[Records from a dataset]
-- ==== Sys2Proof/Machine/Keys.lean ====
section
/-! DEFINITION. Keyspaces and work lists: keys and the curve, patch tables, the instructions of major 27, the Bisector, and
binding and set-up through the SETUP doorbell (15 R357 to R386; 16 R387 to R389; 17 R390). -/

namespace Sys2Proof.Machine

/-! ## Keys and the curve (15 R357, R358, R374) -/

/-- The level of a key. -/
def keyLevel (k : Nat) : Nat := k % 32

/-- The morton number of a key. -/
def keyMorton (k : Nat) : Nat := k / 32

/-- A well-formed key of a keyspace (15 R358). -/
def keyOk (ks : Keyspace) (k : Nat) : Bool :=
  decide (keyLevel k ≤ ks.lmax) && decide (keyMorton k < 2 ^ (ks.dim * ks.lmax)) &&
    keyMorton k % 2 ^ (ks.dim * (ks.lmax - keyLevel k)) == 0

/-- The coordinate of a morton number along an axis: bit b is morton bit D·b + a. -/
def mortonAxis (d lmax m a : Nat) : Nat := ((List.range lmax).map fun b => bitsN m (d * b + a) 1 * 2 ^ b).sum

/-- The morton number of coordinates. -/
def mortonOf (d lmax : Nat) (x : Nat → Nat) : Nat :=
  ((List.range lmax).flatMap fun b => (List.range d).map fun a => bitsN (x a) b 1 * 2 ^ (d * b + a)).sum

/-- The side of a patch's box. -/
def keySide (ks : Keyspace) (k : Nat) : Nat := 2 ^ (ks.lmax - keyLevel k)

/-- The lowest coordinate of a patch's box along an axis. -/
def keyAxis (ks : Keyspace) (k a : Nat) : Nat := mortonAxis ks.dim ks.lmax (keyMorton k) a

/-- Child c of a key. -/
def keyChild (ks : Keyspace) (k c : Nat) : Nat :=
  (keyMorton k + c * 2 ^ (ks.dim * (ks.lmax - keyLevel k - 1))) * 32 + keyLevel k + 1

/-- The children of a key, in ascending child index. -/
def keyChildren (ks : Keyspace) (k : Nat) : List Nat := (List.range (2 ^ ks.dim)).map (keyChild ks k)

/-- The parent of a key above level 0. -/
def keyParent (ks : Keyspace) (k : Nat) : Nat :=
  let n := 2 ^ (ks.dim * (ks.lmax - keyLevel k + 1))
  keyMorton k / n * n * 32 + (keyLevel k - 1)

/-- The key of the box beside a key's across a face; none outside the domain (15 R371). -/
def keyBeside (ks : Keyspace) (k face : Nat) : Option Nat :=
  let axis := face / 2
  let side := keySide ks k
  let x := keyAxis ks k axis
  let y := if face % 2 = 1 then x + side else x - side
  if (face % 2 = 0 ∧ x < side) ∨ 2 ^ ks.lmax ≤ y then none
  else some (mortonOf ks.dim ks.lmax (fun a => if a = axis then y else keyAxis ks k a) * 32 + keyLevel k)

/-- Whether two patches are balance-adjacent: closed boxes that share a point, side or corner, or in three dimensions a face
or an edge (15 R374). -/
def adjacent (ks : Keyspace) (p q : Nat) : Bool :=
  let axes := List.range ks.dim
  let lo := fun a => max (keyAxis ks p a) (keyAxis ks q a)
  let hi := fun a => min (keyAxis ks p a + keySide ks p) (keyAxis ks q a + keySide ks q)
  axes.all (fun a => decide (lo a ≤ hi a)) && (ks.dim != 3 || axes.any fun a => decide (lo a < hi a))

/-! ## Patch tables (15 R360 to R362) -/

/-- The location of an address of the binding context, under the device's own authority (15 R360). -/
def keyLoc (s : State) (ks : Keyspace) (va : Nat) : Except FaultCode Nat :=
  match s.ctx? ks.bctx with
  | none => .error .xlate
  | some cx => match translate s cx unitCore true .read va with
    | .ok x => .ok x.loc
    | .error f => .error f

/-- n bytes at an address of the binding context, as a number: what an action reads has been found readable before it (15 R360).
Log entry 51 (DEDUCED). -/
def keyRead (s : State) (ks : Keyspace) (va n : Nat) : Nat :=
  match keyLoc s ks va with
  | .ok l => readHomeN s l n
  | .error _ => 0

/-- n bytes written at an address of the binding context, at their home: a key unit takes the words it writes from every other
holder (09 R262). -/
def keyWrite (s : State) (ks : Keyspace) (va : Nat) (bytes : List (BitVec 8)) : State :=
  match keyLoc s ks va with
  | .ok l => writeHome s l bytes
  | .error _ => s

/-- A slot of a patch table (15 Table 15-2). -/
structure Slot where
  key : Nat
  kind : Nat
  target : Nat
  payload : Nat
  level : Nat
  cost : Nat
  claims : Nat
  deriving DecidableEq, Repr

/-- An empty slot. -/
def Slot.empty : Slot := ⟨0, 0, 0, 0, 0, 0, 0⟩

/-- Base, owner, log2 of the slot count and live count of a sector. -/
def Keyspace.sector (ks : Keyspace) (j : Nat) : Nat × Nat × Nat × Nat := ks.sectors.getD j (0, 0, 0, 0)

/-- Slots of a sector's table. -/
def Keyspace.cap (ks : Keyspace) (j : Nat) : Nat := 2 ^ (ks.sector j).2.2.1

/-- The address of a slot. -/
def Keyspace.slotVa (ks : Keyspace) (j i : Nat) : Nat := (ks.sector j).1 + 32 * i

/-- A slot read. -/
def readSlot (s : State) (ks : Keyspace) (j i : Nat) : Slot :=
  let va := ks.slotVa j i
  let w1 := keyRead s ks (va + 8) 8
  let w2 := keyRead s ks (va + 16) 8
  let w3 := keyRead s ks (va + 24) 8
  ⟨keyRead s ks va 8, bitsN w1 0 2, bitsN w1 2 10, bitsN w2 0 52, bitsN w2 52 5, bitsN w3 0 32, bitsN w3 32 16⟩

/-- A slot written. Log entry 52 (DEDUCED). -/
def writeSlot (s : State) (ks : Keyspace) (j i : Nat) (x : Slot) : State :=
  keyWrite s ks (ks.slotVa j i) (leBytes 8 x.key ++ leBytes 8 (x.kind + x.target * 4) ++ leBytes 8 (x.payload + x.level * 2 ^ 52) ++
    leBytes 8 (x.cost + x.claims * 2 ^ 32))

/-- The home position of a key in a sector's table (15 R362). -/
def homePos (ks : Keyspace) (j k : Nat) : Nat := k * 0x9E3779B97F4A7C15 % 2 ^ 64 / 2 ^ (64 - (ks.sector j).2.2.1)

/-- Linear probing from a slot: the slot that holds the key, or the first empty one. `fuel` bounds the slots. -/
def probe (s : State) (ks : Keyspace) (j k : Nat) : Nat → Nat → Option (Nat × Slot)
  | 0, _ => none
  | fuel + 1, i =>
    let x := readSlot s ks j i
    if x.kind = 0 ∨ x.key = k then some (i, x) else probe s ks j k fuel ((i + 1) % ks.cap j)

/-- The slots that probing for a key from a slot reads, in order. `fuel` bounds the slots. -/
def probeSlots (s : State) (ks : Keyspace) (j k : Nat) : Nat → Nat → List Nat
  | 0, _ => []
  | fuel + 1, i =>
    let x := readSlot s ks j i
    i :: if x.kind = 0 ∨ x.key = k then [] else probeSlots s ks j k fuel ((i + 1) % ks.cap j)

/-- The slot of a key in a sector's table, where the table holds it. -/
def findSlot (s : State) (ks : Keyspace) (j k : Nat) : Option (Nat × Slot) :=
  match probe s ks j k (ks.cap j) (homePos ks j k) with
  | some (i, x) => if x.kind = 0 then none else some (i, x)
  | none => none

/-- A slot inserted in a sector's table. -/
def insertSlot (s : State) (ks : Keyspace) (j : Nat) (x : Slot) : State :=
  match probe s ks j x.key (ks.cap j) (homePos ks j x.key) with
  | some (i, _) => writeSlot s ks j i x
  | none => s

/-- Backward shifting: the later slots of a probe run moved into the gap where their home position allows. -/
def shiftBack (s : State) (ks : Keyspace) (j : Nat) : Nat → Nat → Nat → State
  | 0, gap, _ => writeSlot s ks j gap Slot.empty
  | fuel + 1, gap, i =>
    let n := ks.cap j
    let x := readSlot s ks j i
    if x.kind = 0 ∨ i = gap then writeSlot s ks j gap Slot.empty
    else if (i + n - gap) % n ≤ (i + n - homePos ks j x.key) % n then shiftBack (writeSlot s ks j gap x) ks j fuel i ((i + 1) % n)
    else shiftBack s ks j fuel gap ((i + 1) % n)

/-- A key removed from a sector's table. -/
def removeKey (s : State) (ks : Keyspace) (j k : Nat) : State :=
  match findSlot s ks j k with
  | some (i, _) => shiftBack s ks j (ks.cap j) i ((i + 1) % ks.cap j)
  | none => s

/-- The slots of a sector's table that are not empty. -/
def tableSlots (s : State) (ks : Keyspace) (j : Nat) : List (Nat × Slot) :=
  ((List.range (ks.cap j)).map fun i => (i, readSlot s ks j i)).filter fun p => p.2.kind != 0

/-- Whether a table holds n slots without passing 7/8 of them (15 R362). -/
def fits (ks : Keyspace) (j n : Nat) : Bool := decide (8 * n ≤ 7 * ks.cap j)

/-! ## Sectors and lookups (15 R364, R365) -/

/-- The sector of a key. -/
def sectorOf (ks : Keyspace) (k : Nat) : Nat := ks.cuts.countP fun c => decide (c ≤ k)

/-- Whether a key lies in a range in transit (15 R379). -/
def inTransit (ks : Keyspace) (k : Nat) : Bool :=
  match ks.rebalance.bind (·.move) with
  | some m => decide (min m.old m.target ≤ k) && decide (k < max m.old m.target)
  | none => false

/-- The live slot of a key: sector, position and slot, reached through a stub where the patch has been handed over. -/
def findLive (s : State) (ks : Keyspace) (k : Nat) : Option (Nat × Nat × Slot) :=
  let j := sectorOf ks k
  match findSlot s ks j k with
  | none => none
  | some (i, x) =>
    if x.kind = 1 then some (j, i, x)
    else if x.kind = 2 then
      match findSlot s ks x.target k with
      | some (i', y) => if y.kind = 1 then some (x.target, i', y) else none
      | none => none
    else none

/-- The lookup word of a key (15 Table 15-3). -/
def lookupWord (ks : Keyspace) (k : Nat) (present : Bool) (rel children : Nat) : Nat :=
  let j := sectorOf ks k
  (if present then 1 else 0) + rel * 2 + children * 16 + (if inTransit ks k then 256 else 0) +
    (ks.sector j).2.1 * 2 ^ 9 + j * 2 ^ 18 + ks.gen % 2 ^ 32 * 2 ^ 32

/-- The live patches of a keyspace: key, sector, position, slot. -/
def livePatches (s : State) (ks : Keyspace) : List (Nat × Nat × Nat × Slot) :=
  (List.range ks.sectors.length).flatMap fun j =>
    ((tableSlots s ks j).filter fun p => p.2.kind == 1).map fun p => (p.2.key, j, p.1, p.2)

/-- The keyspace bound as k in a partition. -/
def State.keyspace? (s : State) (part k : Nat) : Option Keyspace := s.keyspaces.find? fun x => x.part == part && x.k == k

/-- A bound keyspace's registers written back. -/
def State.setKeyspace (s : State) (ks : Keyspace) : State :=
  { s with keyspaces := s.keyspaces.map fun x => if x.part = ks.part ∧ x.k = ks.k then ks else x }

/-- A sector's live count changed. -/
def Keyspace.addLive (ks : Keyspace) (j : Nat) (d : Int) : Keyspace :=
  let x := ks.sector j
  { ks with sectors := ks.sectors.set j (x.1, x.2.1, x.2.2.1, ((x.2.2.2 : Int) + d).toNat) }

/-- FREETOP and LIVE_j written to the descriptor as part of a step (15 R360). -/
def writeCounts (s : State) (ks : Keyspace) : State :=
  let sec := partSecure s ks.part
  (List.range ks.sectors.length).foldl (fun s j => physPut s sec (ks.desc + 0x4C + 16 * j) 4 (ks.sector j).2.2.2)
    (physPut s sec (ks.desc + 0x1C) 4 ks.freeTop)

/-- GEN and the cuts written to the descriptor. -/
def writeCuts (s : State) (ks : Keyspace) : State :=
  let sec := partSecure s ks.part
  (ks.cuts.zip (List.range ks.cuts.length)).foldl
    (fun s c => physPut s sec (ks.desc + 0x40 + 16 * ks.sectors.length + 8 * c.2) 8 c.1)
    (physPut s sec (ks.desc + 0x20) 8 ks.gen)

/-! ## Refine and coarsen (15 R373 to R375) -/

/-- The status of an outcome code. -/
def keyCode (n : Nat) : Nat := n * 32 + 31

/-- The sectors of some keys, with how many of the keys each holds. -/
def perSector (ks : Keyspace) (l : List Nat) : List (Nat × Nat) :=
  (l.map (sectorOf ks)).dedup.map fun j => (j, l.countP fun k => sectorOf ks k == j)

/-- Whether every table keeps within 7/8 when some keys are removed and others inserted. -/
def tablesFit (s : State) (ks : Keyspace) (out inn : List Nat) : Bool :=
  (perSector ks inn).all fun p => fits ks p.1 ((tableSlots s ks p.1).length - (out.countP fun k => sectorOf ks k == p.1) + p.2)

/-- The lowest key of a list. -/
def lowest : List Nat → Option Nat
  | [] => none
  | k :: l => some (l.foldl min k)

/-- Keys removed and slots inserted, with the live counts they change. -/
def exchange (s : State) (ks : Keyspace) (out : List Nat) (inn : List Slot) : State × Keyspace :=
  let s := out.foldl (fun s k => removeKey s ks (sectorOf ks k) k) s
  let s := inn.foldl (fun s x => insertSlot s ks (sectorOf ks x.key) x) s
  (s, inn.foldl (fun ks x => ks.addLive (sectorOf ks x.key) 1) (out.foldl (fun ks k => ks.addLive (sectorOf ks k) (-1)) ks))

### Work task
Gather each line of the records holding the string "else".

### Solution to the exercise
  let y := if face % 2 = 1 then x + side else x - side
  else some (mortonOf ks.dim ks.lmax (fun a => if a = axis then y else keyAxis ks k a) * 32 + keyLevel k)
    if x.kind = 0 ∨ x.key = k then some (i, x) else probe s ks j k fuel ((i + 1) % ks.cap j)
    i :: if x.kind = 0 ∨ x.key = k then [] else probeSlots s ks j k fuel ((i + 1) % ks.cap j)
  | some (i, x) => if x.kind = 0 then none else some (i, x)
    else if (i + n - gap) % n ≤ (i + n - homePos ks j x.key) % n then shiftBack (writeSlot s ks j gap x) ks j fuel i ((i + 1) % n)
    else shiftBack s ks j fuel gap ((i + 1) % n)
    else if x.kind = 2 then
      | some (i', y) => if y.kind = 1 then some (x.target, i', y) else none
    else none
  (if present then 1 else 0) + rel * 2 + children * 16 + (if inTransit ks k then 256 else 0) +
  { s with keyspaces := s.keyspaces.map fun x => if x.part = ks.part ∧ x.k = ks.k then ks else x }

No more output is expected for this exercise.